Political Strength.            The ruling coalition and the opposition – all came together to work with a single aim to bring succour to the flood affected people of Kerala.  The strength of the grass-root organs of all political parties showed their mettle in bringing relief to the people.    Only one political party and its various outfits did not play their part and they have been ‘trolled out’ in the social media.

Religious Organisation.  Various religious organisations and institutions opened their gates to accommodate all those displaced by the tragedy.  Muslims were reported to be cleaning Hindu temples and Christians taking shelter in temples and mosques – the list is endless.  In effect – Gods (with their Godmen) were submerged – Humanity emerged.


Supermen Fishermen
.      The role played by the fishermen of Kerala in rescuing the people – especially in the hilly areas where they would have never dreamt of taking their boats – would be etched in gold in Kerala’s history.  They were poor fishermen, who left their families near the seashore and ventured inland to save their brethren without caring for their personal safety and without even asking for any compensation for their loss of livelihood and damage to their boats.


State Machinery
.             Unlike what was seen in other Indian states, the state machinery from Members of Parliament, Members of Legislative Assembly, District Collectors – all were out in full force to help the victims.  Some of them were seen physically handling rescued persons and rescue materials.  The role played by two women District Collectors – Ms TV Anupama, in-charge of Thrissur, and Ms K Vasuki, in-charge of Thiruvananthapuram – needs a special mention.  The leadership of the Chief Minister Mr Pinarayi Vijayan proved that he is a man with a vision and a good leader by  maintaining a cool head and providing necessary instructions in ensuring that no stone was left unturned in providing relief to the flood affected.  It is no wonder that he is nicknamed ഇരട്ട-ചങ്കൻ (Iratta-Chankan) meaning man with double hearts.

Local Government.         Kerala state has a well established local government at City/ Town/ Village levels.    They were the first to organise rescue efforts without awaiting any orders from the top.  They worked in tandem with the Armed Forces, National Disaster Management Force (NDRF). Kerala Police, Fire Force and various other agencies.   They provided helpful terrain and water-flow information to the rescue teams, provided guides and all other possible assistance.


Role of Media
.   The Malyalam media played their part well in informing people about the floods, passing information about people stranded at various places and rescue efforts in progress.  National English and Hindi media might not have had adequate interest in Kerala, but after a few days they also pitched in.  It is pertinent to mention here that in the early days of the flood, various international media houses gave more airtime to cover floods in Kerala than the Indian English and Hindi channels.
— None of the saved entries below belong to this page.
-- ==== Sys2Proof/Machine/VInt.lean ====
section
/-! DEFINITION. Vector integer words, majors 0x14 and 0x15 (R111 to R113). -/

namespace Sys2Proof.Machine

/-- A function of two integer elements, under FMT 0 and 1 (R111). -/
def int2 (f : {w : Nat} → BitVec w → BitVec w → BitVec w) : VFunction :=
  { admits := VType.isInt
    f := fun t _ _ a b _ => ((f (BitVec.ofNat t.ew a) (BitVec.ofNat t.ew b)).toNat, {}) }

/-- A function of three integer elements. -/
def int3 (f : {w : Nat} → BitVec w → BitVec w → BitVec w → BitVec w) : VFunction :=
  { admits := VType.isInt
    f := fun t _ _ a b d => ((f (BitVec.ofNat t.ew a) (BitVec.ofNat t.ew b) (BitVec.ofNat t.ew d)).toNat, {}) }

/-- A function of one integer element. -/
def int1 (f : {w : Nat} → BitVec w → BitVec w) : VFunction :=
  { readsB := false, admits := VType.isInt
    f := fun t _ _ a _ _ => ((f (BitVec.ofNat t.ew a)).toNat, {}) }

/-- A bitwise function, under FMT 0 to 7 (R54). -/
def bitwise (f : {w : Nat} → BitVec w → BitVec w → BitVec w) : VFunction :=
  { int2 f with admits := fun t => !t.isBlock }

/-- An integer comparison into a predicate (R113). -/
def cmpInt (f : {w : Nat} → BitVec w → BitVec w → Bool) : VFunction :=
  { admits := VType.isInt
    f := fun t _ _ a b _ => (bitNat (f (BitVec.ofNat t.ew a) (BitVec.ofNat t.ew b)), {}) }

/-- Clamped to the signed range of R27. -/
def clampS {w : Nat} (i : Int) : BitVec w :=
  BitVec.ofInt w (if i < -2 ^ (w - 1) then -2 ^ (w - 1) else if 2 ^ (w - 1) - 1 < i then 2 ^ (w - 1) - 1 else i)

/-- Clamped to the unsigned range of R27. -/
def clampN {w : Nat} (i : Int) : BitVec w :=
  BitVec.ofInt w (if i < 0 then 0 else if 2 ^ w - 1 < i then 2 ^ w - 1 else i)

/-- F of `vadd` (R112): a + b. -/
def vaddFn : VFunction := int2 fun a b => a + b

/-- `VADD`: the register form. -/
def execVadd (d a b : VReg) (p : PSel) (s : State) : Res :=
  arith (encVec 0x14 d a b p 0x00) vaddFn (.reg d) (.reg a) (.reg b) p s

/-- `VADD_LINK`: the link form. -/
def execVaddLink (d a b : LReg) (p : PSel) (s : State) : Res :=
  arith (encVec 0x15 d a b p 0x00) vaddFn (linkOperand d) (linkOperand a) (linkOperand b) p s

/-- F of `vsub` (R112): a − b. -/
def vsubFn : VFunction := int2 fun a b => a - b

/-- `VSUB`: the register form. -/
def execVsub (d a b : VReg) (p : PSel) (s : State) : Res :=
  arith (encVec 0x14 d a b p 0x01) vsubFn (.reg d) (.reg a) (.reg b) p s

/-- `VSUB_LINK`: the link form. -/
def execVsubLink (d a b : LReg) (p : PSel) (s : State) : Res :=
  arith (encVec 0x15 d a b p 0x01) vsubFn (linkOperand d) (linkOperand a) (linkOperand b) p s

/-- F of `vmul` (R112): the low EW bits of a × b. -/
def vmulFn : VFunction := int2 fun a b => a * b

/-- `VMUL`: the register form. -/
def execVmul (d a b : VReg) (p : PSel) (s : State) : Res :=
  arith (encVec 0x14 d a b p 0x02) vmulFn (.reg d) (.reg a) (.reg b) p s

/-- `VMUL_LINK`: the link form. -/
def execVmulLink (d a b : LReg) (p : PSel) (s : State) : Res :=
  arith (encVec 0x15 d a b p 0x02) vmulFn (linkOperand d) (linkOperand a) (linkOperand b) p s

/-- F of `vmulh` (R112): the high EW bits of the signed product. -/
def vmulhFn : VFunction := int2 fun {w} a b => BitVec.ofInt w (a.toInt * b.toInt / 2 ^ w)

/-- `VMULH`: the register form. -/
def execVmulh (d a b : VReg) (p : PSel) (s : State) : Res :=
  arith (encVec 0x14 d a b p 0x03) vmulhFn (.reg d) (.reg a) (.reg b) p s

/-- `VMULH_LINK`: the link form. -/
def execVmulhLink (d a b : LReg) (p : PSel) (s : State) : Res :=
  arith (encVec 0x15 d a b p 0x03) vmulhFn (linkOperand d) (linkOperand a) (linkOperand b) p s

/-- F of `vmulhn` (R112): the high EW bits of the unsigned product. -/
def vmulhnFn : VFunction := int2 fun {w} a b => BitVec.ofNat w (a.toNat * b.toNat / 2 ^ w)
Social Media.     The social media had a very positive impact on the rescue missions being undertaken.  Victims could communicate with the rescue teams and people outside and was of immense help.  The social media ensured connectivity with the world community, especially with many Keralites working or settled abroad, wishing to know the status of their near and dear ones.  There were a few cases of rumour mongering reported and the state police has already registered cases to deal with them.
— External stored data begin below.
-- ==== Sys2Proof/Machine/Dispatch.lean ====
section
/-! DEFINITION. Dispatch: one meaning per instruction. -/

namespace Sys2Proof.Machine
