-- ==== Sys2Proof/Machine/Core.lean ====
section
/-! DEFINITION. The machine the host runs. -/

noncomputable def Sys2Proof.core : Host.Core := { State := Sys2Proof.Machine.State, Fault := Sys2Proof.Machine.Fault, Refusal := Sys2Proof.Machine.Refusal, step := Sys2Proof.Machine.step, reset := Sys2Proof.Machine.State.reset }
end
Federal Government.     The role played by the Central Government calls for some retrospection.  When monetary and material aid started flowing from many countries with sizeable Keralite work force, the Central Government refused to accept it.  The Central Government initially granted 100 Crore which was later revised to 500 Crore – a tiny portion of the money needed for rehabilitation of the flood affected.  The Union Food Minister wanted the state to pay for the food grains released, but later, succumbing to the pressures of Kerala’s political leadership, the decision was reversed.  It might be the first time in Indian history that various persons and business houses and many state governments and organisations have donated much more than the money given by the Central Government for disaster rehabilitation.     Is it all because the ruling party has hardly any presence in the state?
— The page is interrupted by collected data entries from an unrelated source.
-- ==== Sys2Proof/Safety.lean ====
section
/-! DEFINITION. The terms in which claims are stated: what a step answers, what it leaves alone, and when a word runs
without a trap or a wait. -/

namespace Sys2Proof.Machine

/-! ### What a step answers -/

/-- The instruction completes in a state `t`. -/
abbrev Runs (i : Instr) (s t : State) : Prop := exec i s = .next t

/-- The instruction writes one scalar register, and retires. -/
abbrev Writes (i : Instr) (s : State) (d : SReg) (v : Word) : Prop := exec i s = .next (s.setS d v).advance

/-- The instruction traps: it has no other effect (R301). -/
abbrev Traps (i : Instr) (s : State) (cause : BitVec 10) (tval : Word) : Prop := exec i s = .next (s.trap cause tval)

/-! ### What stays -/

/-- Two states differ in nothing but the context of the hart whose turn it is: the other harts, every core, die, package
and team, memory and the device registers are as they were. -/
abbrev OnlyHart (s t : State) : Prop := t = { s with hart := t.hart }

/-- Two contexts of a hart differ in nothing but the scalar registers, `pc`, the run state, the loop state and how far the
front end is ahead. -/
abbrev OnlyScalars (h k : Hart) : Prop := k = { h with s := k.s, pc := k.pc, run := k.run, zol := k.zol, front := k.front }

/-- Every byte of memory reads as before. -/
abbrev SameBytes (s t : State) : Prop := ∀ k, t.byte k = s.byte k

/-- Two states differ in nothing but contexts of harts, and the turn is the same hart's. -/
abbrev OnlyContexts (s t : State) : Prop :=
  t = { s with hart := t.hart, parked := t.parked } ∧ t.hart.pos = s.hart.pos

/-- Every hart context but one is as it was. -/
abbrev OthersStay (s t : State) (h : HartId) : Prop := ∀ q, q ≠ h → t.hartAt q = s.hartAt q

/-- No two contexts of the state stand at one position. -/
abbrev State.distinct (s : State) : Prop := (s.harts.map Hart.pos).Nodup

/-- Trap entry (R301): `y` is the context `x` as it stands at its handler. A wait's arrival is withdrawn; the pending
causes are said apart. -/
abbrev Entered (x y : Hart) (cause : BitVec 10) (tval : Word) (asyn : Bool) : Prop :=
  y = { x with
    run := .running, tepc := x.pc, tcause := cause, tval := tval, nest := x.hs, phs := x.hs, asy := asyn, hs := true
    zol := { x.zol with sav := x.zol.act, act := false }, pc := x.tvec, front := {}, coll := y.coll, pending := y.pending }

/-- A further trap of the hart would be a double fault (R304). -/
abbrev Hart.atHandler (h : Hart) : Prop := h.nest = true ∧ h.pc = h.tvec

/-- Every team stands in the table under its own identity. -/
abbrev State.teamsKeyed (s : State) : Prop := ∀ x ∈ s.teams, x.1 = x.2.id.toNat

/-- The word at `pc` is the last word of the body of an active loop (R93). -/
abbrev Hart.atPassEnd (h : Hart) : Prop := h.zol.act = true ∧ h.pc = h.zol.zlb + 4 * h.zol.len.setWidth 64

/-- The register is a pointer that the hart's loop advances at a pass end (R93). -/
abbrev Hart.loopPointer (h : Hart) (r : SReg) : Prop :=
  h.atPassEnd ∧ ∃ j, j < bits (wordAt h.zol.nest 0) 8 3 ∧ r = BitVec.ofNat 5 (bits (wordAt h.zol.nest 0) 3 5 + j)

/-- What a vector word leaves alone: everything but the hart; of the hart, everything but the vector registers listed,
the predicate registers listed, the scalar registers listed, `fcsr`, `vix`, `pc` and what a pass end changes. -/
abbrev KeepsBut (s t : State) (vs ps ss : List Nat) : Prop :=
  OnlyHart s t ∧
  t.hart = { s.hart with
    s := t.hart.s, v := t.hart.v, p := t.hart.p, fcsr := t.hart.fcsr, vix := t.hart.vix, pc := t.hart.pc
    run := t.hart.run, zol := t.hart.zol, front := t.hart.front } ∧
  (∀ r, r.toNat ∉ ss → ¬ s.hart.loopPointer r → t.getS r = s.getS r) ∧
  (∀ r, r.toNat ∉ vs → t.getV r = s.getV r) ∧ (∀ p, p.toNat ∉ ps → t.getP p = s.getP p)

/-! ### When a word runs without a trap or a wait -/

/-- The rounding mode of scalar floating point is no reserved one (R17). -/
abbrev State.roundable (s : State) : Prop := s.hart.fcsrRm.toNat < 5

/-- The word at `pc` lies in no active loop body (R94). -/
abbrev State.outsideLoop (s : State) : Prop := s.hart.inBody = false

/-- A grant point passes (R26, R89, R106): no outstanding non-blocking access, no live digit link, no request to
pre-empt in program state. -/
abbrev State.grantable (s : State) : Prop :=
  s.hart.nb = [] ∧ (∀ k : Fin 8, s.hart.dl[k] = none) ∧ (s.hart.prq = false ∨ s.hart.hs = true)

/-- A scalar access passes its checks (R87): it is aligned, it reaches a place, and the state may gain a translation. -/
abbrev State.reaches (s : State) (acc : Acc) (a : Word) (n : Nat) (p : Place) (t : State) : Prop :=
  a.toNat % n = 0 ∧ s.check (s.scalarHow acc) a n = .ok (p, t)

/-- A scalar access passes its checks, and no outstanding non-blocking access of the hart comes before it at a byte (R251). -/
abbrev State.passes (s : State) (acc : Acc) (a : Word) (n : Nat) (p : Place) (t : State) : Prop :=
  s.reaches acc a n p t ∧ s.afterNb s.hart.nb acc p.keys = false

/-- No line that holds one of the bytes is poisoned (R308). -/
abbrev State.sound (s : State) (p : Place) : Prop := s.poisonCause p.keys = none

/-- A vector word runs from its first position to its end, on the registers it names: no binding and no queue stands for
a register, no non-blocking access is outstanding, the turn is not cut short, the type is legal and the length fits it,
no reserved rounding mode is held, and `xlm` selects nothing. -/
abbrev State.vectorReady (s : State) : Prop :=
  s.hart.b = Vector.replicate 8 none ∧ (∀ k < 4, s.hart.mapped k = false) ∧ s.hart.nb = [] ∧ s.stop = none ∧
  bit s.hart.vty 63 = false ∧ vtyLegal s.hart.vty = true ∧ s.hart.vl.toNat ≤ s.vtype.vlmax ∧ s.rmReserved = false ∧
  s.hart.selA = false ∧ s.hart.selB = false ∧ bit s.hart.xlm 63 = false ∧ s.hart.vix = 0

/-- A vector word runs on the registers it names: as `vectorReady` says, but that it may go on from `vix`, be cut short, and
read through `xlm`. -/
abbrev State.vectorRuns (s : State) : Prop :=
  s.hart.b = Vector.replicate 8 none ∧ (∀ k < 4, s.hart.mapped k = false) ∧ s.hart.nb = [] ∧
  bit s.hart.vty 63 = false ∧ vtyLegal s.hart.vty = true ∧ s.hart.vl.toNat ≤ s.vtype.vlmax ∧ s.rmReserved = false ∧
  bit s.hart.xlm 63 = false ∧ s.hart.vix.toNat ≤ s.hart.vl.toNat

/-- A register can begin a group of the current type: aligned (R11), and below 32. -/
abbrev State.groupOk (s : State) (r : BitVec 5) : Prop := r.toNat % s.vtype.gf = 0

end Sys2Proof.Machine
end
That was the Kerala model of disaster management.  There is a need to iron out many folds and deficiencies, but the common folks in Kerala have risen up to the occasion.  An Indian Army officer undertaking rescue operations said “I did not see any victims; all I saw were Heroes.”

The HEROES are the people of Kerala.

 

 

Santorini -An Island on a Volcano


On June 13, after breakfast, we sailed from Mykonos to Santorini Island on a high-speed ferry.  The voyage lasted over two hours.  The ferry offered comfortable seating and a few restaurants, but the menu was expensive as seen in all ferries in Greece.


Crescent-shaped Santorini or Thíra in the Aegean Sea, is a group of islands consisting of Santorni, Therasia, Aspronísi, Palea and Nea Kaméni.  Santorini, the youngest volcanic land in the Eastern Mediterranean, is still an active volcano and probably the only volcano in the world whose crater is in the sea.  The islands that form Santorini came into existence as a result of intensive volcanic activity.  12 huge eruptions occurred, one every 20,000 years approximately, and each violent eruption caused the collapse of the volcano’s central part creating a large crater (Caldera). The volcano, however, managed to recreate itself over and over again.

The last big eruption occurred 3,600 years ago during the Minoan Age, when ash, pumice and lava stones covered the islands.  The eruption destroyed the thriving local prehistoric civilization, evidence of which was found during the excavations. The solid material and gases emerging from the volcano’s interior created a huge vacuum underneath, causing the collapse of the central part and the creation of today’s Caldera– with a size of 8×4 km and a depth of up to 400m below sea level.


Eruption of the submarine volcano Kolúmbo, located 6.5 km North-East of Santorini, on 27 September 1650, was actually the largest recorded volcanic eruption in Eastern Mediterranean during the past millennium.   The most recent volcanic activity on the island occurred in 1950.  The whole island is actually a huge natural geological/volcanological museum where you can observe a wide range of geological structures and forms.

Caldera is a lagoon of sea water surrounded on three sides by the steep cliffs of Santorini and on the fourth side by the island of Thirassia, which was part of Santorini before the eruption. The currently active volcano on the island of Nea Kameni sits in the middle of the Caldera.  It is active but presently not at risk of erupting.


As our ferry pulled closer to Santorini Island, we could see the steep escarpment of Santorini Island formed due to volcanic activity.


The colours of different layers of rocks up the escarpment is due to lava deposited during various volcanic eruptions.  The upper crust is mostly pumice and below it is red and black granite.


We  checked into our hotel and post lunch set out to explore Santorini.  Our first halt was Pyrgos, a medieval settlement that is nestled at the highest spot of the island. We drove up to the entrance of the settlement by taxi.  As the village lanes are narrow and cobblestoned, we had to walk up to the castle and churches atop the hill.  On to the left of the image above is the castle, which is well-preserved despite the serious damage caused by the earthquake of 1956.  It was built to protect the people from marauding pirates.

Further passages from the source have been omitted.